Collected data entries
-- ==== Sys2Proof/Machine/Gf2.lean ====
section
/-!
DEFINITION. The row mux MWR, MRD and the products MVC, VMR over GF(2) (42_gf2.md).
-/

namespace Sys2Proof.Machine

/-- MWR (R141): the row index is natural. -/
def execMwr (mb : BankCode) (sa : SReg) (va : VReg) (s : State) : Host.Outcome State Fault Refusal :=
  withBank (.mwr mb sa va) mb s fun bank =>
    complete (.mwr mb sa va) ((checkDim s).or (checkIndex s sa)) s
      (matWrite s bank (readIndex s sa) (readV s va))

/-- MRD (R142). -/
def execMrd (vd : VReg) (mb : BankCode) (sa : SReg) (s : State) : Host.Outcome State Fault Refusal :=
  withBank (.mrd vd mb sa) mb s fun bank =>
    complete (.mrd vd mb sa) ((checkDim s).or (checkIndex s sa)) s
      (writeV s vd (matRead s.mem bank (readIndex s sa)))

/-- MVC (R143): `multiplyMatrixColumn`. -/
def execMvc (vd : VReg) (mb : BankCode) (va : VReg) (s : State) : Host.Outcome State Fault Refusal :=
  withBank (.mvc vd mb va) mb s fun bank =>
    complete (.mvc vd mb va) (checkDim s) s (writeV s vd (matVec s.mem bank s.dim (readV s va)))

/-- VMR (R146): `multiplyRowMatrix`. -/
def execVmr (vd va : VReg) (mb : BankCode) (s : State) : Host.Outcome State Fault Refusal :=
  withBank (.vmr vd va mb) mb s fun bank =>
    complete (.vmr vd va mb) (checkDim s) s (writeV s vd (vecMat s.mem bank s.dim (readV s va)))

end Sys2Proof.Machine
end

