-- ==== Sys2Proof/Machine/Core.lean ====
section
/-!
DEFINITION. The machine as the host's interface names it.
-/

def Sys2Proof.core : Host.Core := { State := Sys2Proof.Machine.State, Fault := Sys2Proof.Machine.Fault, Refusal := Sys2Proof.Machine.Refusal, step := Sys2Proof.Machine.step, reset := Sys2Proof.Machine.State.reset }
end

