-- ==== Sys2Proof/Machine/OpcodeTable.lean ====
section
/-!
DEFINITION. The opcode map of 30_encoding.md R77 as data: mnemonic, match, mask and whether the command uses `mb`.
-/

namespace Sys2Proof

/-- One row of R77. -/
structure OpcodeRow where
  mnemonic : String
  matchWord : Word
  mask : Word
  usesBank : Bool
  deriving DecidableEq, Repr

/-- The 16 rows of R77, in its order. -/
def opcodeRows : List OpcodeRow :=
  [ ⟨"NOP", 0x00000000, 0xFFFFFFFF, false⟩, ⟨"SRST", 0x04000000, 0xFFFFFFFF, false⟩,
    ⟨"SETDIM", 0x08000000, 0xFFFF0000, false⟩, ⟨"SETS", 0x0C000000, 0xFFFC0000, false⟩,
    ⟨"CRST", 0x10000000, 0xFFFFFFFF, false⟩, ⟨"CHEX", 0x14000000, 0xFFFFFF00, false⟩,
    ⟨"CDEC", 0x18000000, 0xFC7FFFFF, false⟩ ]
  ++
  [ ⟨"MWR", 0x20000000, 0xFF8E67FF, true⟩, ⟨"MRD", 0x24000000, 0xFC7E67FF, true⟩,
    ⟨"MVC", 0x28000000, 0xFC0E7FFF, true⟩, ⟨"VMR", 0x2C000000, 0xFC0E7FFF, true⟩ ]
  ++
  [ ⟨"VAND", 0x40000000, 0xFC01FFFF, false⟩, ⟨"VXOR", 0x44000000, 0xFC01FFFF, false⟩,
    ⟨"VPOP", 0x48000000, 0xFF8F9FFF, false⟩, ⟨"VBIT", 0x4C000000, 0xFF8F87FF, false⟩,
    ⟨"VDIFF", 0x50000000, 0xFF819FFF, false⟩ ]

/-- The mnemonic of a command (R77). -/
def mnemonic : Instr → String
  | .nop => "NOP"
  | .srst => "SRST"
  | .setdim _ => "SETDIM"
  | .sets _ _ => "SETS"
  | .crst => "CRST"
  | .chex _ => "CHEX"
  | .cdec _ => "CDEC"
  | .mwr _ _ _ => "MWR"
  | .mrd _ _ _ => "MRD"
  | .mvc _ _ _ => "MVC"
  | .vmr _ _ _ => "VMR"
  | .vand _ _ _ => "VAND"
  | .vxor _ _ _ => "VXOR"
  | .vpop _ _ => "VPOP"
  | .vbit _ _ _ => "VBIT"
  | .vdiff _ _ _ => "VDIFF"

end Sys2Proof
end

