/-! ## Steps -/

-- the first step after reset runs the placed word, whatever NMAX is: 2.1, NOP from reset gives CMDCNT = 1
theorem test_step_from_reset :
    (after (step (State.reset.withFetchWord 32 0x00000000))).map (·.cmdcnt) = some 1 := by decide

-- 2.1: a raw word with opcode 0 and bit 0 set
theorem test_step_illegal :
    (after (step (State.reset.withFetchWord 32 0x00000001))).map (fun t => (statusWord t, t.eword, t.ecnt)) =
      some (0x00000011, 0x00000001, 0) := by decide

-- 2.1: 0x04000001 while halted with CMDCNT = 3 is dropped
theorem test_step_dropped :
    (after (step (fed halted [.submit 0x04000001]))).map (fun t => (statusWord t, t.cmdcnt)) =
      some (0x00000061, 4) := by decide

-- 2.1: SRST while halted by E_IDX
theorem test_srst :
    (after (step (fed halted [.submit 0x04000000]))).map (fun t => (statusWord t, t.cmdcnt, t.dim)) =
      some (0, 0, 0) := by decide

-- 2.1: SETDIM 2 after VPOP S0 gave 3 with P = 1: vectors and rows cleared, S0 and P kept
theorem test_setdim :
    (after (exec (.setdim 2) (writeCountFlags (writeS (loaded 0b111 0) 0 3) 3))).map
      (fun t => (t.dim, readV t 0, t.mem, readS t 0, statusWord t)) =
      some (2, 0, Memory.empty, 3, 0x00000004) := by decide

-- 2.1: SETDIM 9 with NMAX = 8
theorem test_setdim_range :
    (after (exec (.setdim 9) (State.resetFor 8))).map (fun t => (statusWord t, t.dim)) = some (0x00000021, 0) := by
  decide

-- 2.1: SETS S3, 1
theorem test_sets : sAfter (exec (.sets 3 1) (sized 2)) 3 = some 1 := by decide

-- 41_codec.md R121: after one CHEX, CRST gives CCNT = 0
theorem test_crst :
    (after (exec .crst { sized 2 with cacc := 8, ccnt := 1 })).map (fun t => (t.cacc, t.ccnt)) = some (0, 0) := by
  decide

-- 95_test_vectors.md P3: CHEX 'A' after CHEX '9'
theorem test_chex :
    (after (exec (.chex 0x41) { sized 7 with cacc := 9, ccnt := 1 })).map (fun t => (t.cacc, t.ccnt)) =
      some (0x9A, 2) := by decide

-- 2.2: the second digit of an N = 2 row-string
theorem test_chex_len :
    (after (exec (.chex 0x30) { sized 2 with cacc := 8, ccnt := 1, cmdcnt := 2 })).map
      (fun t => (statusWord t, t.eword, t.ecnt, t.ccnt)) = some (0x00000051, 0x14000030, 2, 1) := by decide

-- P3: CDEC of 9A with N = 7
theorem test_cdec : vAfter (exec (.cdec 0) { sized 7 with cacc := 0x9A, ccnt := 2 }) 0 = some 0b1001101 := by decide

-- 2.2: N = 5, row-string 08 is natural column 4
theorem test_cdec_padding : vAfter (exec (.cdec 0) { sized 5 with cacc := 8, ccnt := 2 }) 0 = some 0b00001 := by decide

-- 42_gf2.md R141: DIM = 2, S3 = 1, V7 = 0b01, MWR A[S3], V7
theorem test_mwr :
    (after (exec (.mwr 0 3 7) (writeV (writeS (sized 2) 3 1) 7 1))).map (fun t => matRead t.mem .bankA 1) =
      some 1 := by decide

-- 2.3: SETS S1, 3; MWR A[S1], V0 at N = 3
theorem test_mwr_index :
    (after (exec (.mwr 0 2 0) (loaded 0b101 0))).map (fun t => (statusWord t, t.mem)) =
      some (0x00000061, (loaded 0b101 0).mem) := by decide

-- 2.3: SETS S1, 2; MRD V2, A[S1]
theorem test_mrd : vAfter (exec (.mrd 2 0 1) (loaded 0 0)) 2 = some 0b111 := by decide

-- 2.3: VDIFF's not-found value as a row index
theorem test_mrd_not_found : statusAfter (exec (.mrd 0 2 3) (loaded 0 0)) = some 0x00000061 := by decide

-- 2.3: x = (1,0,1)
theorem test_mvc : vAfter (exec (.mvc 1 0 0) (loaded 0b101 0)) 1 = some 0b110 := by decide

-- 2.3: vd = va
theorem test_mvc_overlap : vAfter (exec (.mvc 1 0 1) (loaded 0 0b101)) 1 = some 0b110 := by decide

-- 2.3: y = (1,0,0) selects row 0
theorem test_vmr : vAfter (exec (.vmr 1 0 0) (loaded 0b100 0)) 1 = some 0b110 := by decide

-- 2.3: row 0 XOR row 2, vd = va
theorem test_vmr_overlap : vAfter (exec (.vmr 1 1 0) (loaded 0 0b101)) 1 = some 0b001 := by decide

-- 2.4: N = 4, 1101 AND 1011
theorem test_vand : vAfter (exec (.vand 2 0 1) (writeV (writeV (sized 4) 0 0b1101) 1 0b1011)) 2 = some 0b1001 := by
  decide

-- 2.4: VAND from reset
theorem test_vand_nodim : statusAfter (exec (.vand 0 1 2) (State.resetFor 8)) = some 0x00000031 := by decide

-- 2.4: N = 2, 01 XOR 11
theorem test_vxor : vAfter (exec (.vxor 4 2 3) (writeV (writeV (sized 2) 2 0b01) 3 0b11)) 4 = some 0b10 := by decide

-- 2.4: VPOP of 111, then of 000
theorem test_vpop :
    (after (exec (.vpop 0 0) (loaded 0b111 0))).map (fun t => (readS t 0, t.z, t.p)) = some (3, false, true) := by
  decide

theorem test_vpop_zero :
    (after (exec (.vpop 0 0) (loaded 0b000 0))).map (fun t => (readS t 0, t.z, t.p)) = some (0, true, false) := by
  decide

-- 2.4: 110 at raw bit 0; sd = sa at raw bit 2
theorem test_vbit : sAfter (exec (.vbit 1 0 0) (loaded 0b110 0)) 1 = some 0 := by decide
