-- ==== Sys2Proof/Word.lean ====
section
/-! DEFINITION. The block's word types (spec 00_scope.md R8). -/

namespace Sys2Proof

/-- A request or a response word (R47). -/
abbrev Word := BitVec 32

/-- A frame or payload byte, a module or function id, a result code, a STATUS value (R8). -/
abbrev Byte := BitVec 8

/-- A Command handle; 0x0000 is the null handle (R8, R28). -/
abbrev Handle := BitVec 16

/-- The declared data length LEN (R8). -/
abbrev Len := BitVec 16

/-- The byte counter CNT and the total frame size TOTAL (R8). -/
abbrev Count := BitVec 17

end Sys2Proof
end

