-- ==== Sys2Proof/Machine/Decoder.lean ====
section
/-! DEFINITION. The Frame Decoder's operation RX_BYTE, with Finalize (40_frame_decoder.md). -/

namespace Sys2Proof.Machine

/-- `if WH != 0x0000: PoolFree(WH)` (R71). -/
def releaseWorking (s : State) : State :=
  if s.wh = 0x0000#16 then s else (poolFree s.wh s).2

/-- MOD, FUN and the LEN payload bytes, copied from record WH, are written to the new Command `f`, whose DLEN is LEN
(R71). Log entry 20. -/
def fillCommand (f : Handle) (s : State) : State :=
  bumpTick { s with
    mem := Memory.insert s.mem f.toNat
      { modId := s.wmod, funId := s.wfun, dlen := s.len,
        pay := (List.range s.len.toNat).map fun i => memRead s.wh i s } }

/-- The last part of Finalize: PUT of the new Command, which is released and the loss logged where PUT fails (R71). -/
def offerCommand (f : Handle) (s : State) : Code × Handle × State :=
  match enqueue f s with
  | (.ok, s1) => (.ok, f, s1)
  | (r, s1) => (r, 0x0000#16, logEvent r (poolFree f s1).2)

/-- Finalize() (R71). -/
def finalize (s : State) : Code × Handle × State :=
  if s.discard then (.ok, 0x0000#16, decoderReset s)
  else
    match poolAlloc s.len s with
    | (none, s1) => (.allocationError, 0x0000#16, logEvent .allocationError (decoderReset (releaseWorking s1)))
    | (some f, s1) => offerCommand f (decoderReset (releaseWorking (fillCommand f s1)))

/-- The working payload buffer of a frame whose LEN is not 0: TOTAL becomes 4 + LEN and PoolAlloc(LEN) gives WH, or the
frame is abandoned (R65, R68, R74). -/
def startPayload (s : State) : Code × State :=
  match poolAlloc s.len { s with total := extendTotal s.total s.len } with
  | (none, s1) => (.allocationError, logEvent .allocationError { s1 with wh := 0x0000#16, discard := true })
  | (some h, s1) => (.ok, { s1 with wh := h })

/-- Byte 3, the length's high byte (R65, R68). -/
def takeLengthHigh (b : Byte) (s : State) : Code × State :=
  let s1 := { s with len := addLengthHigh s.len b }
  if s1.len = 0#16 then (.ok, s1) else startPayload s1

/-- A payload byte: byte CNT - 4 of record WH, or dropped in discard mode (R65, R69). -/
def takePayload (b : Byte) (s : State) : State :=
  if s.discard then s else memWrite s.wh (payloadOffset s.cnt) b s

/-- What a byte does by its offset CNT in the frame (R65 to R69). -/
def takeByte (b : Byte) (s : State) : Code × State :=
  if s.cnt = 0#17 then (.ok, { s with wmod := b })
  else if s.cnt = 1#17 then (.ok, { s with wfun := b })
  else if s.cnt = 2#17 then (.ok, { s with len := addLengthLow s.len b })
  else if s.cnt = 3#17 then takeLengthHigh b s
  else (.ok, takePayload b s)

/-- `CNT <- n + 1` (R65). -/
def countByte (s : State) : State := { s with cnt := s.cnt + 1#17 }

/-- RX_BYTE's own rule up to its response: result, data and state (R65, R70). -/
def receive (b : Byte) (s : State) : Code × Handle × State :=
  match takeByte b s with
  | (result, s1) =>
    if (countByte s1).cnt = s1.total then finalize (countByte s1) else (result, 0x0000#16, countByte s1)

/-- RX_BYTE's own rule, after the checks (R65). -/
def rxByteBody (b : Byte) (s : State) : State :=
  match receive b s with
  | (result, data, s1) => respond result data s1

/-- RX_BYTE (R65). -/
def execRxByte (b : Byte) (s : State) : Host.Outcome State Fault Refusal :=
  transact (.rxByte b) s (rxByteBody b)

end Sys2Proof.Machine
end

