-- ==== Sys2Proof/Laws/PerInstr.lean ====
section
/-! SUPPORT. The statement made once per operation: where its word holds its number and its operand. -/

namespace Sys2Proof.Laws.FieldsOf

/-- The word of `i` holds its operation number in OP, zero in RSV and its operand in ARG (R52 to R54). -/
def Statement (i : Instr) : Prop :=
  opField (encode i) = opNumber i ∧ rsvField (encode i) = 0#12 ∧ argField (encode i) = argOf i

/-- Every operation's word holds its three fields. -/
theorem all (i : Instr) : Statement i := ⟨opField_encode i, rsvField_encode i, argField_encode i⟩

theorem nop : Statement .nop := all _
theorem reset : Statement .reset := all _
theorem rxByte (b : Byte) : Statement (.rxByte b) := all _
theorem put (h : Handle) : Statement (.put h) := all _
theorem get : Statement .get := all _
theorem getStatus : Statement .getStatus := all _
theorem alloc (n : Len) : Statement (.alloc n) := all _
theorem dealloc (h : Handle) : Statement (.dealloc h) := all _

end Sys2Proof.Laws.FieldsOf
end

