-- ==== Sys2Proof/Tests/Slice0.lean ====
section
/-! SUPPORT. The model's own tests (expected values from spec/95_test_vectors.md and, where a comment names another rule,
from that rule), and for every statement with hypotheses a witness that meets them. -/

namespace Sys2Proof.Tests

open Machine

/-! ## Small states -/

/-- The state after RESET with capacity `c`, port `p` in service, and the allocation draws `allocs`. -/
def small (c : Nat) (p : Port) (allocs : List (Option Handle)) : State :=
  { State.reset with
    cap := c
    slots := List.replicate c 0x0000#16
    active := p
    env := { allocs := allocs, builds := [], serves := [], tick := 0 } }

/-- One request pending on port `p`. -/
def ask (p : Port) (w : Word) (s : State) : State := issue p w s

/-- The record of V-D1's working buffer. -/
def buffer : Record := { modId := 0x00#8, funId := 0x00#8, dlen := 2#16, pay := [0x00#8, 0x00#8] }

/-- V-D1 after its row 4: two payload bytes to come, handle 1 the working buffer. -/
def afterHeader : State :=
  { small 2 .producer [some 2#16] with
    cnt := 4#17, total := 6#17, len := 2#16, wmod := 0x07#8, wfun := 0x03#8, wh := 1#16, mem := [(1, buffer)] }

/-- V-D1 after its row 5: one payload byte to come. -/
def beforeLast : State :=
  { afterHeader with cnt := 5#17, mem := [(1, { buffer with pay := [0xAA#8, 0x00#8] })] }

/-- V-D8 after its byte 3: an abandoned frame of three payload bytes. -/
def abandoned : State :=
  { small 2 .producer [] with
    cnt := 4#17, total := 7#17, len := 3#16, wmod := 0x05#8, wfun := 0x06#8, wh := 0#16, discard := true }

/-- The state of 1.1 after step 4: C = 4 and full. -/
def fullOfFour : State :=
  { small 4 .consumer [] with
    slots := [1#16, 2#16, 3#16, 4#16], size := 4, status := 0x02#8 }

/-- A queue of C = 4 with one Command, at index 0. -/
def oneQueued : State :=
  { small 4 .consumer [] with slots := [1#16, 0#16, 0#16, 0#16], head := 1, size := 1, status := 0x01#8 }

/-- V-Q5's start: C = 4 with STATUS forced to 0x03. -/
def corrupted (p : Port) : State := { small 4 p [] with status := 0x03#8 }

/-- A block in OFF. -/
def offState : State := { small 2 .control [] with mode := .off }

/-- What holds of the next state, if there is one. -/
def next? (o : Host.Outcome State Fault Refusal) : Option State :=
  match o with
  | .next t => some t
  | .fault _ => none
  | .refused _ => none

/-- The response word on port `p` of the next state. -/
def response (p : Port) (o : Host.Outcome State Fault Refusal) : Option Word :=
  (next? o).bind fun t => (t.port p).rsp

_What you have to do:_ Could you reproduce, exactly, every line above from the line with "to R54). -/" to the line with "afterHeader with cnt", and no other line? Both ends count.

_Finished task:_
/-- The word of `i` holds its operation number in OP, zero in RSV and its operand in ARG (R52 to R54). -/
def Statement (i : Instr) : Prop :=
  opField (encode i) = opNumber i ∧ rsvField (encode i) = 0#12 ∧ argField (encode i) = argOf i

/-- Every operation's word holds its three fields. -/
theorem all (i : Instr) : Statement i := ⟨opField_encode i, rsvField_encode i, argField_encode i⟩

theorem nop : Statement .nop := all _
theorem reset : Statement .reset := all _
theorem rxByte (b : Byte) : Statement (.rxByte b) := all _
theorem put (h : Handle) : Statement (.put h) := all _
theorem get : Statement .get := all _
theorem getStatus : Statement .getStatus := all _
theorem alloc (n : Len) : Statement (.alloc n) := all _
theorem dealloc (h : Handle) : Statement (.dealloc h) := all _

end Sys2Proof.Laws.FieldsOf
end

-- ==== Sys2Proof/Tests/Slice0.lean ====
section
/-! SUPPORT. The model's own tests (expected values from spec/95_test_vectors.md and, where a comment names another rule,
from that rule), and for every statement with hypotheses a witness that meets them. -/

namespace Sys2Proof.Tests

open Machine

/-! ## Small states -/

/-- The state after RESET with capacity `c`, port `p` in service, and the allocation draws `allocs`. -/
def small (c : Nat) (p : Port) (allocs : List (Option Handle)) : State :=
  { State.reset with
    cap := c
    slots := List.replicate c 0x0000#16
    active := p
    env := { allocs := allocs, builds := [], serves := [], tick := 0 } }

/-- One request pending on port `p`. -/
def ask (p : Port) (w : Word) (s : State) : State := issue p w s

/-- The record of V-D1's working buffer. -/
def buffer : Record := { modId := 0x00#8, funId := 0x00#8, dlen := 2#16, pay := [0x00#8, 0x00#8] }

/-- V-D1 after its row 4: two payload bytes to come, handle 1 the working buffer. -/
def afterHeader : State :=
  { small 2 .producer [some 2#16] with
    cnt := 4#17, total := 6#17, len := 2#16, wmod := 0x07#8, wfun := 0x03#8, wh := 1#16, mem := [(1, buffer)] }

/-- V-D1 after its row 5: one payload byte to come. -/
def beforeLast : State :=
  { afterHeader with cnt := 5#17, mem := [(1, { buffer with pay := [0xAA#8, 0x00#8] })] }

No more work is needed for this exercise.